“In the Garden” Collage Series
My garden looks a mess. Fallen leaves, tangled branches, winter buds, spent and spotted leaves, remnants of flowers and fruit, and traces of foraging raccoons and squirrels. If you can’t beat ‘em… join them. Lots of fodder for art!
The inspiration and some of the materials for “In The Garden” literally come from garden detritus. I’ve embraced techniques of collage in a method that I liken to quilting, piecing together shapes made of found materials, mixed papers, and images. Each work in the series provides a different perspective on the seasons changing from late summer to early winter, viewed as if peering out the window. Curtains and screening juxtaposed with organic materials reinforce the indoor/outdoor contrast. Organic materials include once-proud bougainvillea blooms, rose petals, redwood bark fragments, and fallen leaves, paired with slightly less-organic glitter and foil for abstracted yet intimate views encased in twelve inch shadow boxes.
In the Garden
This piece was made for the first round of art tag, where a work created on a designated theme is passed to a partner who in turn makes art inspired by work received.
My initial garden-themed work is an image of a swing composed of redwood bark as viewed through curtains made of recycled paper packing material. Trees are made of fern fronds, rose petals litter the ground, and a bower is suggested by dried bougainvillea blooms. Tulle netting across the surface secures fragments of leaves and glitter. It has a late summer feeling.
From my art tag partner, I received a beautiful abstract work that evoked garden pathways and elements of water, earth, and plants. My response was a paper quilt of similar colors–a fall pallet outside my norm–using square tiles of foil and tissue paper. The composition has patterns suggesting a path, a stream, trees, and bushes on a deep bronze background. Yellow and red shiny paper petals flit across the surface, while circles of screening were perfect to change the light. The shadows and colors give it a brisk air of late October.
A Walk in the Garden
Next, I received a diptych of similar colors as the first–golds, aqua, oranges, yellows, and gold–with delicate yet darkly shadowed landscape elements. By this time, the Japanese maple outside was bright red and dropping delicate leaves. I encased these in drapes of wax paper, laid over a patchwork of garden ground colors. I cut ghostly trees out of screening to evoke the late fall gardenscape, enhanced with gold glitter paint. It was definitely November.
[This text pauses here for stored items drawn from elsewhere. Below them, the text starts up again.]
-- ==== Sys2Proof/Laws/State.lean ====
section
/-!
SUPPORT. What each update of the state leaves alone: one lemma for each field and update, true by definition.
-/
namespace Sys2Proof.Machine

@[simp] theorem modSlot_power (i : Nat) (f : Slot → Slot) (s : State) : (modSlot i f s).power = s.power := rfl
@[simp] theorem modSlot_face (i : Nat) (f : Slot → Slot) (s : State) : (modSlot i f s).face = s.face := rfl
@[simp] theorem modSlot_faults (i : Nat) (f : Slot → Slot) (s : State) : (modSlot i f s).faults = s.faults := rfl
@[simp] theorem modSlot_wrapper (i : Nat) (f : Slot → Slot) (s : State) : (modSlot i f s).wrapper = s.wrapper := rfl
@[simp] theorem modSlot_store (i : Nat) (f : Slot → Slot) (s : State) : (modSlot i f s).store = s.store := rfl
@[simp] theorem modSlot_held (i : Nat) (f : Slot → Slot) (s : State) : (modSlot i f s).held = s.held := rfl
@[simp] theorem modSlot_work (i : Nat) (f : Slot → Slot) (s : State) : (modSlot i f s).work = s.work := rfl
@[simp] theorem modSlot_outs (i : Nat) (f : Slot → Slot) (s : State) : (modSlot i f s).outs = s.outs := rfl
@[simp] theorem modSlot_pending (i : Nat) (f : Slot → Slot) (s : State) : (modSlot i f s).pending = s.pending := rfl
@[simp] theorem modSlot_jigs (i : Nat) (f : Slot → Slot) (s : State) : (modSlot i f s).jigs = s.jigs := rfl
@[simp] theorem modSlot_serves (i : Nat) (f : Slot → Slot) (s : State) : (modSlot i f s).serves = s.serves := rfl
@[simp] theorem modSlot_pages (i : Nat) (f : Slot → Slot) (s : State) : (modSlot i f s).pages = s.pages := rfl
@[simp] theorem modSlot_sync (i : Nat) (f : Slot → Slot) (s : State) : (modSlot i f s).sync = s.sync := rfl
@[simp] theorem modSlot_queues (i : Nat) (f : Slot → Slot) (s : State) : (modSlot i f s).queues = s.queues := rfl
@[simp] theorem modSlot_ctxs (i : Nat) (f : Slot → Slot) (s : State) : (modSlot i f s).ctxs = s.ctxs := rfl
@[simp] theorem modSlot_reduce (i : Nat) (f : Slot → Slot) (s : State) : (modSlot i f s).reduce = s.reduce := rfl
@[simp] theorem modSlot_dets (i : Nat) (f : Slot → Slot) (s : State) : (modSlot i f s).dets = s.dets := rfl
@[simp] theorem modSlot_image (i : Nat) (f : Slot → Slot) (s : State) : (modSlot i f s).image = s.image := rfl
@[simp] theorem modSlot_reshape (i : Nat) (f : Slot → Slot) (s : State) : (modSlot i f s).reshape = s.reshape := rfl
@[simp] theorem modSlot_ports (i : Nat) (f : Slot → Slot) (s : State) : (modSlot i f s).ports = s.ports := rfl
@[simp] theorem modSlot_bed (i : Nat) (f : Slot → Slot) (s : State) : (modSlot i f s).bed = s.bed := rfl
@[simp] theorem modSlot_clock (i : Nat) (f : Slot → Slot) (s : State) : (modSlot i f s).clock = s.clock := rfl
@[simp] theorem modSlot_build (i : Nat) (f : Slot → Slot) (s : State) : (modSlot i f s).build = s.build := rfl
@[simp] theorem modSlot_place (i : Nat) (f : Slot → Slot) (s : State) : (modSlot i f s).place = s.place := rfl
@[simp] theorem modSlot_fresh (i : Nat) (f : Slot → Slot) (s : State) : (modSlot i f s).fresh = s.fresh := rfl
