@[simp] theorem maybeReady_plans (i : Nat) (s : State) : (maybeReady i s).plans = s.plans := by
  unfold maybeReady
  dsimp only
  split <;> rfl

@[simp] theorem createTask_plans (i : Nat) (x : Slot) (d : Desc) (p c : Nat) (s : State) :
    (createTask i x d p c s).plans = s.plans := by
  unfold createTask
  extract_lets s₁ x₁ s₂ wants
  have h₂ : s₂.plans = s.plans := by
    unfold s₂
    split <;> rfl
  split
  · simp [raiseCtx, s₁]
  · split
    · split
      case h_1 s₃ hgrant =>
        have h₃ : s₃.plans = s.plans := (cacheGrant_plans hgrant).trans h₂
        split <;> simp [h₃]
      case h_2 =>
        split
        · rw [setSlot_plans, h₂]
        · exact h₂
    · rw [setSlot_plans, h₂]

theorem createSingle_plans {d : Desc} {role : Role} {launch : Option Nat} {s t : State} {i : Nat}
    (h : createSingle d role launch s = some (i, t)) : t.plans = s.plans := by
  unfold createSingle at h
  split at h
  case h_1 => exact absurd h (by simp)
  case h_2 j _ =>
    extract_lets d₁ tasks s₁ s₂ s₃ at h
    have h₂ : s₂.plans = s.plans := createTask_plans j _ d₁ _ _ s₁
    have h₃ : s₃.plans = s₂.plans := by
      unfold s₃
      split
      · exact (bedOnly_issueWrite _ _ _ _ _ _ _).plans
      · rfl
    rw [← (Prod.mk.inj (Option.some.inj h)).2, h₃, h₂]

/-! ### What formation fixes -/

/-- What the loop keeps of a step once it has been admitted, whatever becomes of its sections and its streams' deadlines. -/
structure Formed where
  step : Nat
  running : Bool
  next : Nat
  count : Nat
  totalC : Nat
  totalM : Nat
  dModel : Nat
  tForm : Nat
  blocks : Tbl Nat
  forming : Option Forming

def Serve.formed (v : Serve) : Formed :=
  { step := v.step, running := v.running, next := v.next, count := v.entries.length, totalC := v.totalC, totalM := v.totalM
    dModel := v.dModel, tForm := v.tForm, blocks := v.blocks, forming := v.forming }

/-- What a missed deadline leaves of the determinism state: with DET all of it (04 R200; 10 R421). -/
def Det.formed (d : Det) : Det := if d.det then d else { d with nondet := 0 }

/-- Both of them for a partition. -/
def State.formed (s : State) (p : Nat) : Formed × Det := ((s.serve p).formed, (s.det p).formed)

theorem formed_of_lasting {s t : State} {p : Nat} (h : t.lasting p = s.lasting p) : t.formed p = s.formed p := by
  have hserve : (t.serve p).formed = (s.serve p).formed := (congrArg Serve.formed (loop_of_lasting h) :)
  have hdet : t.det p = s.det p := congrArg (fun v : Tbl Det => Tbl.at v p {}) (dets_of_lasting h)
  rw [State.formed, hserve, hdet]
  rfl

theorem formed_of_plans {s t : State} (h : t.plans = s.plans) (p : Nat) : t.formed p = s.formed p :=
  congrArg (fun v : Tbl Serve × Tbl Det => ((Tbl.at v.1 p {} : Serve).formed, (Tbl.at v.2 p {} : Det).formed)) h

theorem modServe_formed (p : Nat) (f : Serve → Serve) (hf : ∀ v, (f v).formed = v.formed) (s : State) :
    (modServe p f s).formed p = s.formed p := by
  have hdet : (modServe p f s).det p = s.det p := rfl
  rw [State.formed, serve_modServe_same, hf, hdet]
  rfl

theorem foldl_formed {α : Type} (f : State → α → State) (p : Nat) (hf : ∀ s a, (f s a).formed p = s.formed p) (l : List α)
    (s : State) : (l.foldl f s).formed p = s.formed p := foldl_keeps (fun s => s.formed p) f hf l s

theorem allocPage_lasting {p i : Nat} {s t : State} (h : allocPage p i s = some t) (q : Nat) : t.lasting q = s.lasting q := by
  unfold allocPage at h
  split at h
  · exact absurd h (by simp)
  · rw [← Option.some.inj h, modPages_lasting, updStream_lasting, updPage_lasting]

theorem allocUpTo_formed (k p i e : Nat) (s : State) : (allocUpTo k p i e s).2.formed p = s.formed p := by
  induction k generalizing s with
  | zero => rfl
  | succ k ih =>
    unfold allocUpTo
    split
    · rfl
    · split
      case h_1 => exact formed_of_plans (raise_plans _ _ _ _ _ _ s) p
      case h_2 t halloc => rw [ih, formed_of_lasting (allocPage_lasting halloc p)]

theorem allocEntry_formed (p : Nat) (e : Entry) (s : State) : (allocEntry p e s).formed p = s.formed p := by
  unfold allocEntry
  extract_lets z last
  split
  · rfl
  · split
    case h_1 ok t halloc =>
      have ht : t.formed p = s.formed p := by rw [← allocUpTo_formed _ p e.stream last s, halloc]
      split
      · exact ht
      · rw [modServe_formed p _ (fun _ => by rfl), ht]

theorem modDet_nondet_formed (p : Nat) (f : Det → Nat) (s : State) (h : (s.det p).det = false) :
    (modDet p (fun d => { d with nondet := f d }) s).formed p = s.formed p := by
  have hserve : (modDet p (fun d => { d with nondet := f d }) s).serve p = s.serve p := rfl
  simp only [State.formed, hserve, det_modDet_same, Det.formed, h, Bool.false_eq_true, if_false]

theorem judgeDeadline_formed (p i dModel : Nat) (s : State) : (judgeDeadline p i dModel s).formed p = s.formed p := by
  unfold judgeDeadline
  extract_lets x hold' switch s₁
  have h₁ : s₁.formed p = s.formed p := by
    have hentries : s₁.formed p = (updStream p i _ s).formed p := modServe_formed p _ (fun v => by simp [Serve.formed]) _
    rw [hentries, formed_of_lasting (updStream_lasting p i _ s p)]
  split
  · rfl
  · split
    case isTrue hnondet =>
      have hdet : (s₁.det p).det = false := Bool.not_eq_eq_eq_not.mp (Bool.and_eq_true_iff.mp hnondet).2
      rw [modDet_nondet_formed p _ s₁ hdet, h₁]
    case isFalse => exact h₁

theorem launchSection_formed (p k i c : Nat) (s : State) : (launchSection p k i c s).formed p = s.formed p := by
  unfold launchSection
  extract_lets d
  split
  case h_1 => rfl
  case h_2 slot t hcreate =>
    rw [modServe_formed p _ (fun _ => by rfl), formed_of_plans (createSingle_plans hcreate)]

theorem writeBlock_lasting (p k n : Nat) (es : List Entry) (ctxs : List Nat) (s : State) (q : Nat) :
    (writeBlock p k n es ctxs s).lasting q = s.lasting q := by
  simp [writeBlock, foldl_lasting]

theorem formedUs_lasting (p : Nat) (a : Adm) (s : State) (q : Nat) : (formedUs p a s).2.lasting q = s.lasting q := by
  unfold formedUs
  split
  · exact takeFree_lasting 24 s q
  · rfl

theorem formedUs_eq {p : Nat} (a : Adm) {s : State} (hc : s.formBudget p ≠ 0) (hm : s.budgetM p ≠ 0) :
    (formedUs p a s).1 = s.modelUs p a := by
  have hgo : (s.formBudget p == 0 || s.budgetM p == 0) = false := by simp [hc, hm]
  simp only [formedUs, hgo, Bool.false_eq_true, if_false]
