-- ==== Sys2Proof/Tests/Slice0.lean ====
section
/-!
SUPPORT. Our own tests. Expected values are those of spec/95_test_vectors.md and of the rules' own examples, named at
each theorem; the `witness_` theorems show a state and operands that meet the hypotheses of the statement they name.
-/

open Sys2Proof Sys2Proof.Machine

namespace Sys2Proof.Tests

set_option Elab.async false

/-- The next state, if there is one. -/
def nextState : Host.Outcome State Fault Refusal → Option State
  | .next t => some t
  | .fault _ => none
  | .refused _ => none

/-- The reset state with these inputs to come. -/
def pending (xs : List Input) : State := { State.reset with inputs := xs }

/-- The reset state but for STATE. -/
def inState (st : TxnState) : State := { State.reset with state := st }

/-- A state that awaits a response of kind `q` and has counted `n` bytes, those of `f` as RX holds them. -/
def awaiting (q : ReqKind) (n : Fin 11) (f : Frame) : State :=
  { State.reset with state := .awaitingResponse, kind := q, rxCnt := n, rx := f }

/-- The arguments of V-ENC-1, V-ENC-7. -/
def args (id : Byte) (addr : Half) (data : Word) : State :=
  { State.reset with argId := id, argAddr := addr, argData := data }

/-- The response of V-DEC-1. -/
def response10 : Frame := #v[0x01, 0x03, 0x00, 0x10, 0x00, 0x00, 0x00, 0x0A, 0x03, 0xF3]

/-! Decoding: words written out from 30_encoding.md R55 and R59. -/

theorem test_decode_nop : decodeTableWord 32 0b00000000000000000000000000000000 = some .nop := by decide
theorem test_decode_crcInit : decodeTableWord 32 0b00000000000000000000000000000001 = some .crcInit := by decide
theorem test_decode_crcUpdate :
    decodeTableWord 32 0b00000000000000001000000100000010 = some (.crcUpdate 0x81#8) := by decide
theorem test_decode_encRead : decodeTableWord 32 0b00000000000000000000000000000011 = some .encRead := by decide
theorem test_decode_encWrite : decodeTableWord 32 0b00000000000000000000000000000110 = some .encWrite := by decide
theorem test_decode_send : decodeTableWord 32 0b00000000000000000000000000010000 = some .send := by decide
theorem test_decode_recv : decodeTableWord 32 0b00000000000000000000000000010001 = some .recv := by decide

/-- Id 0xA5, address 0x8001, payload 2, CRC 0x1234. -/
theorem test_decode_readReq :
    decodeTableWord 80 0b10100101000000111000000000000001000000000000000000000000000000100001001000110100 =
      some (.readReq 0xA5#8 0x8001#16 0x1234#16) := by decide

/-- Id 0xA5, address 0x8001, data 0x80000003, CRC 0x1234. -/
theorem test_decode_writeReq :
    decodeTableWord 80 0b10100101000001101000000000000001100000000000000000000000000000110001001000110100 =
      some (.writeReq 0xA5#8 0x8001#16 0x80000003#32 0x1234#16) := by decide

/-- A frame with function code 7 is no request, and is taken as a response: header, payload, CRC. -/
theorem test_decode_response :
    decodeTableWord 80 0b10100101000001111000000000000001100000000000000000000000000000110001001000110100 =
      some (.response 0xA5078001#32 0x80000003#32 0x1234#16) := by decide

theorem test_decode_rxByte : decodeTableWord 8 0b10000001 = some (.rxByte 0x81#8) := by decide
theorem test_decode_rxEnd :
    decodeTableWord 1 0 = some (.rxEnd .data) ∧ decodeTableWord 1 1 = some (.rxEnd .timeout) := by decide
theorem test_decode_xportErr : decodeTableWord 0 0 = some .xportErr := by decide

/-- V-WORD-3 to V-WORD-6, V-WORD-8 and V-WORD-9: rejected by name. -/
theorem test_decode_illegal :
    decode (.command 0x00000100#32) = .error .byteNonzero ∧
    decode (.command 0x00000105#32) = .error .unknownOpcode ∧
    decode (.command 0x00010003#32) = .error .reservedNonzero ∧
    decode (.command 0x80000002#32) = .error .reservedNonzero ∧
    decode (.command 0x00000012#32) = .error .unknownOpcode ∧
    decode (.command 0x000000FF#32) = .error .unknownOpcode ∧
    decode (.request 0x01040010000000020000#80) = .error .notARequest := by decide

/-! Well-formedness: the frames of V-ENC-1 and V-ENC-7, and the same with their CRC bytes swapped. -/

theorem test_wellFormed_readReq :
    wellFormed (.readReq 0x01#8 0x0010#16 0xC5F2#16) = true ∧
    wellFormed (.readReq 0x01#8 0x0010#16 0xF2C5#16) = false := by decide +kernel
theorem test_wellFormed_writeReq :
    wellFormed (.writeReq 0x01#8 0x0010#16 0x00000005#32 0x07E6#16) = true ∧
    wellFormed (.writeReq 0x01#8 0x0010#16 0x00000005#32 0xE607#16) = false := by decide +kernel

/-! The first instruction after reset, through withFetchWord. -/

/-- V-ENC-3: ENC_READ straight after reset. -/
theorem test_reset_encRead :
    (nextState (step (State.reset.withFetchWord 32 0x00000003))).map (·.tx) =
      some #v[0x00, 0x03, 0x00, 0x00, 0x00, 0x00, 0x00, 0x02, 0xCA, 0xF2] := by decide +kernel

/-- V-TXN-7: SEND in Idle. -/
theorem test_reset_send :
    (nextState (step (State.reset.withFetchWord 32 0x00000010))).map (fun t => (t.state, flagsWord t)) =
      some (.idle, 0x00000001#32) := by decide +kernel

/-! The CRC: V-CRC, V-STEP and V-CMD. -/

theorem test_crc_known :
    crc16 [0x80] = 0xE0BE ∧ crc16 [0x41] = 0x707F ∧ crc16 [0x00, 0x00] = 0xB001 ∧
    crc16 [0x01, 0x03, 0x00, 0x00, 0x00, 0x0A] = 0xCDC5 ∧
    crc16 [0x01, 0x03, 0x00, 0x10, 0x00, 0x00, 0x00, 0x02, 0xF2, 0xC5] = 0x0000 := by decide +kernel

theorem test_crcStep_known :
    crcStep 0x0000 0x01 = 0xC0C1 ∧ crcStep 0x0001 0x00 = 0xC0C1 ∧ crcStep 0x0000 0xFF = 0x4040 ∧
    crcStep 0x4B37 0x00 = 0xD60A ∧ crcStep 0xA001 0x00 = 0xC061 := by decide +kernel

theorem test_nop : (nextState (exec .nop { State.reset with crc := 0x1234 })).map (·.crc) = some 0x1234 := by
  decide +kernel
theorem test_crcInit : (nextState (exec .crcInit { State.reset with crc := 0x1234 })).map (·.crc) = some 0xFFFF := by
  decide +kernel
theorem test_crcUpdate :
    (nextState (exec (.crcUpdate 0x01) { State.reset with crc := 0x0000 })).map (·.crc) = some 0xC0C1 := by
  decide +kernel

/-! Frames: V-ENC. -/

/-- V-ENC-6. -/
theorem test_encRead :
    (nextState (exec .encRead (args 0x02 0x1234 0xFFFFFFFF))).map (fun t => (t.tx, t.kind)) =
      some (#v[0x02, 0x03, 0x12, 0x34, 0x00, 0x00, 0x00, 0x02, 0xA5, 0xC1], .read) := by decide +kernel

/-- V-ENC-12. -/
theorem test_encWrite :
    (nextState (exec .encWrite (args 0xFF 0xFFFF 0x80000000))).map (fun t => (t.tx, t.kind)) =
      some (#v[0xFF, 0x06, 0xFF, 0xFF, 0x80, 0x00, 0x00, 0x00, 0xD4, 0x40], .write) := by decide +kernel

/-- The frame of V-ENC-1 lands in TX. -/
theorem test_readReq :
    (nextState (step (State.reset.withFetchWord 80 0x0103001000000002C5F2))).map (·.tx) =
      some #v[0x01, 0x03, 0x00, 0x10, 0x00, 0x00, 0x00, 0x02, 0xC5, 0xF2] := by decide +kernel

/-- The frame of V-ENC-13 lands in TX. -/
theorem test_writeReq :
    (nextState (step (State.reset.withFetchWord 80 0x0206123412345678506E))).map (·.tx) =
      some #v[0x02, 0x06, 0x12, 0x34, 0x12, 0x34, 0x56, 0x78, 0x50, 0x6E] := by decide +kernel

/-! The transaction: V-TXN and V-DEC. -/

/-- V-TXN-1. -/
theorem test_send :
    (nextState (exec .send { inState .frameBuilt with tx := response10 })).map (fun t => (t.state, t.toTransport)) =
      some (.sent, [.txWrite response10]) := by decide +kernel

/-- V-TXN-10: no second TX_WRITE. -/
theorem test_send_again :
    (nextState (exec .send (inState .sent))).map (fun t => (t.cmdErr, t.toTransport)) = some (true, []) := by
  decide +kernel

/-- V-TXN-2. -/
theorem test_recv :
    (nextState (exec .recv { inState .sent with rx := response10, rxCnt := 10 })).map
        (fun t => (t.rx, t.rxCnt.val, t.toTransport)) =
      some (zeroFrame, 0, [.rxRequest 10]) := by decide +kernel

/-- V-TXN-11. -/
theorem test_recv_decoded :
    (nextState (exec .recv (inState .decoded))).map (fun t => (t.state, t.cmdErr)) = some (.decoded, true) := by
  decide +kernel

/-- V-TXN-3, with a byte that is not 0. -/
theorem test_rxByte :
    (nextState (exec (.rxByte 0x5A) (awaiting .read 3 zeroFrame))).map (fun t => (t.rx, t.rxCnt.val)) =
      some (#v[0, 0, 0, 0x5A, 0, 0, 0, 0, 0, 0], 4) := by decide +kernel

/-- V-TXN-4. -/
theorem test_rxByte_overrun :
    (nextState (exec (.rxByte 0x55) (awaiting .read 10 response10))).map (fun t => (t.rx, t.rxCnt.val, flagsWord t)) =
      some (response10, 10, 0x00000002#32) := by decide +kernel

/-- V-DEC-1. -/
theorem test_rxEnd_data :
    (nextState (exec (.rxEnd .data) (awaiting .read 10 response10))).map (fun t => (statusWord t, t.value)) =
      some (0x00003A04#32, 0x0000000A#32) := by decide +kernel

/-- V-DEC-7. -/
theorem test_rxEnd_timeout :
    (nextState (exec (.rxEnd .timeout) (awaiting .read 10 response10))).map (fun t => (statusWord t, t.value)) =
      some (0x00001A45#32, 0x00000000#32) := by decide +kernel

/-- V-TXN-5. -/
theorem test_xportErr : (nextState (exec .xportErr (inState .sent))).map statusWord = some 0x00000015#32 := by
  decide +kernel

/-- V-TXN-17. -/
theorem test_xportErr_stray :
    (nextState (exec .xportErr { inState .errored with err := .timeout })).map (fun t => (t.err, flagsWord t)) =
      some (.timeout, 0x00000004#32) := by decide +kernel

/-- V-DEC-6: the CRC bytes swapped. -/
theorem test_response :
    (nextState (exec (.response 0x01030010 0x0000000A 0xF303) (awaiting .read 0 zeroFrame))).map
        (fun t => (statusWord t, t.value)) = some (0x00002A04#32, 0x0000000A#32) := by decide +kernel

/-! The window: V-BUS and 10_state.md R30. -/

/-- V-BUS-2. -/
theorem test_read_crc :
    (nextState (step (pending [.memRead 0x18 4]))).map (·.toHost) = some [0x0000FFFF#32] := by decide +kernel

/-- V-BUS-6. -/
theorem test_read_unmapped : step (pending [.memRead 0x68 4]) = .fault (.busFault 0x68) := by rfl

/-- The flags written with 1, and no others, are cleared. -/
theorem test_write_flags :
    (nextState (step { pending [.memWrite 0x08 4 0x5] with cmdErr := true, rxOverrun := true, stray := true })).map
      flagsWord = some 0x00000002#32 := by decide +kernel

/-! Witnesses: states and operands that meet the hypotheses of the statements. -/

theorem witness_EncodeOfDecodeIsTheForm :
    decode (.command 0x0000FF02#32) = .ok (.crcUpdate 0xFF#8) ∧
    decode (.request 0x0103001000000002C5F2#80) = .ok (.readReq 0x01#8 0x0010#16 0xC5F2#16) ∧
    decode (.response 0#80) = .ok (.response 0#32 0#32 0#16) := by decide

theorem witness_CommandWordDecodesToTheRowItSelects :
    decode (.command 0x0000FF02#32) = .ok (.crcUpdate 0xFF#8) ∧
    ∃ r ∈ commandRows, r.selects 0x0000FF02#32 = true ∧ r.mnemonic = "CRC_UPDATE" := by decide

theorem witness_NoTwoCommandRowsOverlap : ∃ r ∈ commandRows, r.selects 0x0000FF02#32 = true := by decide

theorem witness_UnlistedCommandWordOnlySetsCmdErr :
    rsvdField 0x00010003#32 ≠ 0#16 ∧ rsvdField 0x80000002#32 ≠ 0#16 ∧
    (byteField 0x00000100#32 ≠ 0#8 ∧ opField 0x00000100#32 ≠ 0x02#8) ∧
    opField 0x00000004#32 ∉ [0x00#8, 0x01#8, 0x02#8, 0x03#8, 0x06#8, 0x10#8, 0x11#8] ∧
    opField 0x000000FF#32 ∉ [0x00#8, 0x01#8, 0x02#8, 0x03#8, 0x06#8, 0x10#8, 0x11#8] ∧
    (pending [.memWrite 0x00#8 4 0x00010003#32]).inputs = .memWrite 0x00#8 4 0x00010003#32 :: [] := by decide

theorem witness_ResetStateHoldsTheSpecValues : (pending [.reset]).inputs = .reset :: [] := by rfl

theorem witness_ResetInputRestoresTheResetState : (pending [.reset]).inputs = .reset :: [] := by rfl

theorem witness_StepRunsTheDecodedInstruction :
    (pending [.memWrite 0x00#8 4 0x00000102#32]).inputs = Input.presenting (.command 0x00000102#32) :: [] ∧
    decode (.command 0x00000102#32) = .ok (.crcUpdate 0x01#8) := by decide

theorem witness_StepWaitsWhenNothingIsPending : (inState .awaitingResponse).inputs = [] := by rfl

/-- A wrong width, a misaligned offset, and the first and last unmapped offsets of each hole of the map. -/
theorem witness_BadHostAccessIsBusFault :
    (1 : Nat) ≠ 4 ∧ (0x41#8).toNat % 4 ≠ 0 ∧
    (∀ off ∈ [0x20#8, 0x3C#8, 0x68#8, 0x7C#8, 0xA8#8, 0xFC#8], ∀ r : Reg, r.offset ≠ off) ∧
    (pending [.memRead 0x20#8 4]).inputs = .memRead 0x20#8 4 :: [] ∧
    (pending [.memWrite 0x20#8 4 0#32]).inputs = .memWrite 0x20#8 4 0#32 :: [] := by
  refine ⟨by decide, by decide, ?_, rfl, rfl⟩
  intro off h r
  cases r with
  | tx i => revert off i; decide
  | rx i => revert off i; decide
  | _ => revert off; decide

theorem witness_ConformingInputNeverStops :
    (pending [.memRead 0xA4#8 4]).inputs = .memRead 0xA4#8 4 :: [] ∧ (Input.memRead 0xA4#8 4).conforming = true ∧
    (Input.memWrite 0x00#8 4 0xFFFFFFFF#32).conforming = true ∧
    (Input.requestFrame 0x0103001000000002C5F2#80).conforming = true := by decide

theorem witness_HostReadReturnsTheRegister :
    (pending [.memRead 0x00#8 4]).inputs = .memRead Reg.cmd.offset 4 :: [] ∧
    (pending [.memRead 0xA4#8 4]).inputs = .memRead (Reg.rx 9).offset 4 :: [] := by decide

theorem witness_StatusRegisterLayout :
    (pending [.memRead 0x04#8 4]).inputs = .memRead 0x04#8 4 :: [] ∧
    (pending [.memWrite 0x04#8 4 0xFFFFFFFF#32]).inputs = .memWrite 0x04#8 4 0xFFFFFFFF#32 :: [] := by decide

theorem witness_FlagsReadAndWriteOneToClear :
    (pending [.memWrite 0x08#8 4 0x7#32]).inputs = .memWrite 0x08#8 4 0x7#32 :: [] := by decide

/-- A set flag of each kind, and a step that is neither reset nor a write of FLAGS. -/
theorem witness_FlagsStaySet :
    ∃ t, step { pending [.xportErr] with cmdErr := true, rxOverrun := true, stray := true } = .next t ∧
      t.cmdErr = true ∧ t.rxOverrun = true ∧ t.stray = true ∧
      Input.xportErr ≠ .reset ∧ ∀ v, Input.xportErr ≠ .memWrite 0x08#8 4 v :=
  ⟨_, rfl, rfl, rfl, rfl, by decide, fun _ h => by cases h⟩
Continuing the series, I grabbed a handful of fallen tree leaves from the deck–redwood, maple, crepe myrtle, lemon, and plum–laid over a patchwork of tissue colored foil. There is screening over the whole composition that changes the light and sparkle. A fortuitous discovery of cut silver paper provides a path into the distance, a tree trunk, or a sideways broken vessel, depending on how you see it. Shiny silver leaves (or is it rain?) fall across the surface. This must be December.
Watching the Season Change
A cat, secure inside, regards the falling leaves and the view across the yard outside. There is a spooky house in the distance, the sky is cold, and the trees are bare. But there is a patch of sun, cozy lace curtains and a sturdy window perch. With lace, redwood bark, and gel-preserved Japanese maple leaves. The windy, wintery landscape hints at the winter solstice.